Your objective
When the line containing "theorem scheduleCore_todo (s" appears in the entries below, begin printing there and stop after the line containing "(s.scheduleFab t e).dies = s.dies := rfl"; print each of those lines exactly and no other line.

(Dataset entries)
@[simp] theorem schedule_pkgs (s : State) (d : Domain) (t : Nat) (e : Ev) :
    (s.schedule d t e).pkgs = s.pkgs := rfl

@[simp] theorem schedule_fab (s : State) (d : Domain) (t : Nat) (e : Ev) :
    (s.schedule d t e).fab = s.fab := rfl

@[simp] theorem schedule_dx (s : State) (d : Domain) (t : Nat) (e : Ev) :
    (s.schedule d t e).dx = s.dx := rfl

@[simp] theorem schedule_dy (s : State) (d : Domain) (t : Nat) (e : Ev) :
    (s.schedule d t e).dy = s.dy := rfl

@[simp] theorem schedule_dz (s : State) (d : Domain) (t : Nat) (e : Ev) :
    (s.schedule d t e).dz = s.dz := rfl

@[simp] theorem schedule_primary (s : State) (d : Domain) (t : Nat) (e : Ev) :
    (s.schedule d t e).primary = s.primary := rfl

@[simp] theorem schedule_standby (s : State) (d : Domain) (t : Nat) (e : Ev) :
    (s.schedule d t e).standby = s.standby := rfl

@[simp] theorem schedule_msgs (s : State) (d : Domain) (t : Nat) (e : Ev) :
    (s.schedule d t e).msgs = s.msgs := rfl

@[simp] theorem schedule_msgId (s : State) (d : Domain) (t : Nat) (e : Ev) :
    (s.schedule d t e).msgId = s.msgId := rfl

@[simp] theorem schedule_ictx (s : State) (d : Domain) (t : Nat) (e : Ev) :
    (s.schedule d t e).ictx = s.ictx := rfl

@[simp] theorem schedule_ev (s : State) (d : Domain) (t : Nat) (e : Ev) :
    (s.schedule d t e).ev = s.ev := rfl

@[simp] theorem schedule_todo (s : State) (d : Domain) (t : Nat) (e : Ev) :
    (s.schedule d t e).todo = s.todo := rfl

@[simp] theorem schedule_inputs (s : State) (d : Domain) (t : Nat) (e : Ev) :
    (s.schedule d t e).inputs = s.inputs := rfl

@[simp] theorem schedule_fresh (s : State) (d : Domain) (t : Nat) (e : Ev) :
    (s.schedule d t e).fresh = s.fresh := rfl

@[simp] theorem scheduleCore_cores (s : State) (k t : Nat) (e : Ev) :
    (s.scheduleCore k t e).cores = s.cores := rfl

@[simp] theorem scheduleCore_columns (s : State) (k t : Nat) (e : Ev) :
    (s.scheduleCore k t e).columns = s.columns := rfl

@[simp] theorem scheduleCore_dies (s : State) (k t : Nat) (e : Ev) :
    (s.scheduleCore k t e).dies = s.dies := rfl

@[simp] theorem scheduleCore_pkgs (s : State) (k t : Nat) (e : Ev) :
    (s.scheduleCore k t e).pkgs = s.pkgs := rfl

@[simp] theorem scheduleCore_fab (s : State) (k t : Nat) (e : Ev) :
    (s.scheduleCore k t e).fab = s.fab := rfl

@[simp] theorem scheduleCore_dx (s : State) (k t : Nat) (e : Ev) :
    (s.scheduleCore k t e).dx = s.dx := rfl

@[simp] theorem scheduleCore_dy (s : State) (k t : Nat) (e : Ev) :
    (s.scheduleCore k t e).dy = s.dy := rfl

@[simp] theorem scheduleCore_dz (s : State) (k t : Nat) (e : Ev) :
    (s.scheduleCore k t e).dz = s.dz := rfl

@[simp] theorem scheduleCore_primary (s : State) (k t : Nat) (e : Ev) :
    (s.scheduleCore k t e).primary = s.primary := rfl

@[simp] theorem scheduleCore_standby (s : State) (k t : Nat) (e : Ev) :
    (s.scheduleCore k t e).standby = s.standby := rfl

@[simp] theorem scheduleCore_msgs (s : State) (k t : Nat) (e : Ev) :
    (s.scheduleCore k t e).msgs = s.msgs := rfl

@[simp] theorem scheduleCore_msgId (s : State) (k t : Nat) (e : Ev) :
    (s.scheduleCore k t e).msgId = s.msgId := rfl

@[simp] theorem scheduleCore_ictx (s : State) (k t : Nat) (e : Ev) :
    (s.scheduleCore k t e).ictx = s.ictx := rfl

@[simp] theorem scheduleCore_ev (s : State) (k t : Nat) (e : Ev) :
    (s.scheduleCore k t e).ev = s.ev := rfl

@[simp] theorem scheduleCore_todo (s : State) (k t : Nat) (e : Ev) :
    (s.scheduleCore k t e).todo = s.todo := rfl

@[simp] theorem scheduleCore_inputs (s : State) (k t : Nat) (e : Ev) :
    (s.scheduleCore k t e).inputs = s.inputs := rfl

@[simp] theorem scheduleCore_fresh (s : State) (k t : Nat) (e : Ev) :
    (s.scheduleCore k t e).fresh = s.fresh := rfl

@[simp] theorem scheduleFab_cores (s : State) (t : Nat) (e : Ev) :
    (s.scheduleFab t e).cores = s.cores := rfl

@[simp] theorem scheduleFab_columns (s : State) (t : Nat) (e : Ev) :
    (s.scheduleFab t e).columns = s.columns := rfl

@[simp] theorem scheduleFab_dies (s : State) (t : Nat) (e : Ev) :
    (s.scheduleFab t e).dies = s.dies := rfl

@[simp] theorem scheduleFab_pkgs (s : State) (t : Nat) (e : Ev) :
    (s.scheduleFab t e).pkgs = s.pkgs := rfl

@[simp] theorem scheduleFab_fab (s : State) (t : Nat) (e : Ev) :
    (s.scheduleFab t e).fab = s.fab := rfl

@[simp] theorem scheduleFab_dx (s : State) (t : Nat) (e : Ev) :
    (s.scheduleFab t e).dx = s.dx := rfl

@[simp] theorem scheduleFab_dy (s : State) (t : Nat) (e : Ev) :
    (s.scheduleFab t e).dy = s.dy := rfl

@[simp] theorem scheduleFab_dz (s : State) (t : Nat) (e : Ev) :
    (s.scheduleFab t e).dz = s.dz := rfl

@[simp] theorem scheduleFab_primary (s : State) (t : Nat) (e : Ev) :
    (s.scheduleFab t e).primary = s.primary := rfl

@[simp] theorem scheduleFab_standby (s : State) (t : Nat) (e : Ev) :
    (s.scheduleFab t e).standby = s.standby := rfl

@[simp] theorem scheduleFab_msgs (s : State) (t : Nat) (e : Ev) :
    (s.scheduleFab t e).msgs = s.msgs := rfl

@[simp] theorem scheduleFab_msgId (s : State) (t : Nat) (e : Ev) :
    (s.scheduleFab t e).msgId = s.msgId := rfl

@[simp] theorem scheduleFab_ictx (s : State) (t : Nat) (e : Ev) :
    (s.scheduleFab t e).ictx = s.ictx := rfl

@[simp] theorem scheduleFab_ev (s : State) (t : Nat) (e : Ev) :
    (s.scheduleFab t e).ev = s.ev := rfl

@[simp] theorem scheduleFab_todo (s : State) (t : Nat) (e : Ev) :
    (s.scheduleFab t e).todo = s.todo := rfl

@[simp] theorem scheduleFab_inputs (s : State) (t : Nat) (e : Ev) :
    (s.scheduleFab t e).inputs = s.inputs := rfl

@[simp] theorem scheduleFab_fresh (s : State) (t : Nat) (e : Ev) :
    (s.scheduleFab t e).fresh = s.fresh := rfl

@[simp] theorem unschedule_cores (s : State) (p : Ev → Bool) :
    (s.unschedule p).cores = s.cores := rfl

@[simp] theorem unschedule_columns (s : State) (p : Ev → Bool) :
    (s.unschedule p).columns = s.columns := rfl

@[simp] theorem unschedule_dies (s : State) (p : Ev → Bool) :
    (s.unschedule p).dies = s.dies := rfl

@[simp] theorem unschedule_pkgs (s : State) (p : Ev → Bool) :
    (s.unschedule p).pkgs = s.pkgs := rfl

@[simp] theorem unschedule_fab (s : State) (p : Ev → Bool) :
    (s.unschedule p).fab = s.fab := rfl

@[simp] theorem unschedule_dx (s : State) (p : Ev → Bool) :
    (s.unschedule p).dx = s.dx := rfl

@[simp] theorem unschedule_dy (s : State) (p : Ev → Bool) :
    (s.unschedule p).dy = s.dy := rfl

@[simp] theorem unschedule_dz (s : State) (p : Ev → Bool) :
    (s.unschedule p).dz = s.dz := rfl

@[simp] theorem unschedule_primary (s : State) (p : Ev → Bool) :
    (s.unschedule p).primary = s.primary := rfl

@[simp] theorem unschedule_standby (s : State) (p : Ev → Bool) :
    (s.unschedule p).standby = s.standby := rfl

@[simp] theorem unschedule_msgs (s : State) (p : Ev → Bool) :
    (s.unschedule p).msgs = s.msgs := rfl

@[simp] theorem unschedule_msgId (s : State) (p : Ev → Bool) :
    (s.unschedule p).msgId = s.msgId := rfl

@[simp] theorem unschedule_ictx (s : State) (p : Ev → Bool) :
    (s.unschedule p).ictx = s.ictx := rfl

@[simp] theorem unschedule_ev (s : State) (p : Ev → Bool) :
    (s.unschedule p).ev = s.ev := rfl

@[simp] theorem unschedule_todo (s : State) (p : Ev → Bool) :
    (s.unschedule p).todo = s.todo := rfl

@[simp] theorem unschedule_inputs (s : State) (p : Ev → Bool) :
    (s.unschedule p).inputs = s.inputs := rfl

@[simp] theorem unschedule_fresh (s : State) (p : Ev → Bool) :
    (s.unschedule p).fresh = s.fresh := rfl

@[simp] theorem tick_cores (s : State) :
    (s.tick).cores = s.cores := rfl

@[simp] theorem tick_columns (s : State) :
    (s.tick).columns = s.columns := rfl

@[simp] theorem tick_dies (s : State) :
    (s.tick).dies = s.dies := rfl

@[simp] theorem tick_pkgs (s : State) :
    (s.tick).pkgs = s.pkgs := rfl

@[simp] theorem tick_fab (s : State) :
    (s.tick).fab = s.fab := rfl

@[simp] theorem tick_dx (s : State) :
    (s.tick).dx = s.dx := rfl

@[simp] theorem tick_dy (s : State) :
    (s.tick).dy = s.dy := rfl

@[simp] theorem tick_dz (s : State) :
    (s.tick).dz = s.dz := rfl

@[simp] theorem tick_primary (s : State) :
    (s.tick).primary = s.primary := rfl

@[simp] theorem tick_standby (s : State) :
    (s.tick).standby = s.standby := rfl

@[simp] theorem tick_msgs (s : State) :
    (s.tick).msgs = s.msgs := rfl

@[simp] theorem tick_msgId (s : State) :
    (s.tick).msgId = s.msgId := rfl

@[simp] theorem tick_ictx (s : State) :
    (s.tick).ictx = s.ictx := rfl

@[simp] theorem tick_ev (s : State) :
    (s.tick).ev = s.ev := rfl

@[simp] theorem tick_todo (s : State) :
    (s.tick).todo = s.todo := rfl

@[simp] theorem tick_agenda (s : State) :
    (s.tick).agenda = s.agenda := rfl

@[simp] theorem tick_inputs (s : State) :
    (s.tick).inputs = s.inputs := rfl

/-! ### Reading a part after a write -/

theorem core_setCore (s : State) (k j : Nat) (c : Core) :
    (s.setCore k c).core j = if j = k then c else s.core j := sget_sset Core.reset s.cores k j c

Output for this task
@[simp] theorem scheduleCore_todo (s : State) (k t : Nat) (e : Ev) :
    (s.scheduleCore k t e).todo = s.todo := rfl

@[simp] theorem scheduleCore_inputs (s : State) (k t : Nat) (e : Ev) :
    (s.scheduleCore k t e).inputs = s.inputs := rfl

@[simp] theorem scheduleCore_fresh (s : State) (k t : Nat) (e : Ev) :
    (s.scheduleCore k t e).fresh = s.fresh := rfl

@[simp] theorem scheduleFab_cores (s : State) (t : Nat) (e : Ev) :
    (s.scheduleFab t e).cores = s.cores := rfl

@[simp] theorem scheduleFab_columns (s : State) (t : Nat) (e : Ev) :
    (s.scheduleFab t e).columns = s.columns := rfl

@[simp] theorem scheduleFab_dies (s : State) (t : Nat) (e : Ev) :
    (s.scheduleFab t e).dies = s.dies := rfl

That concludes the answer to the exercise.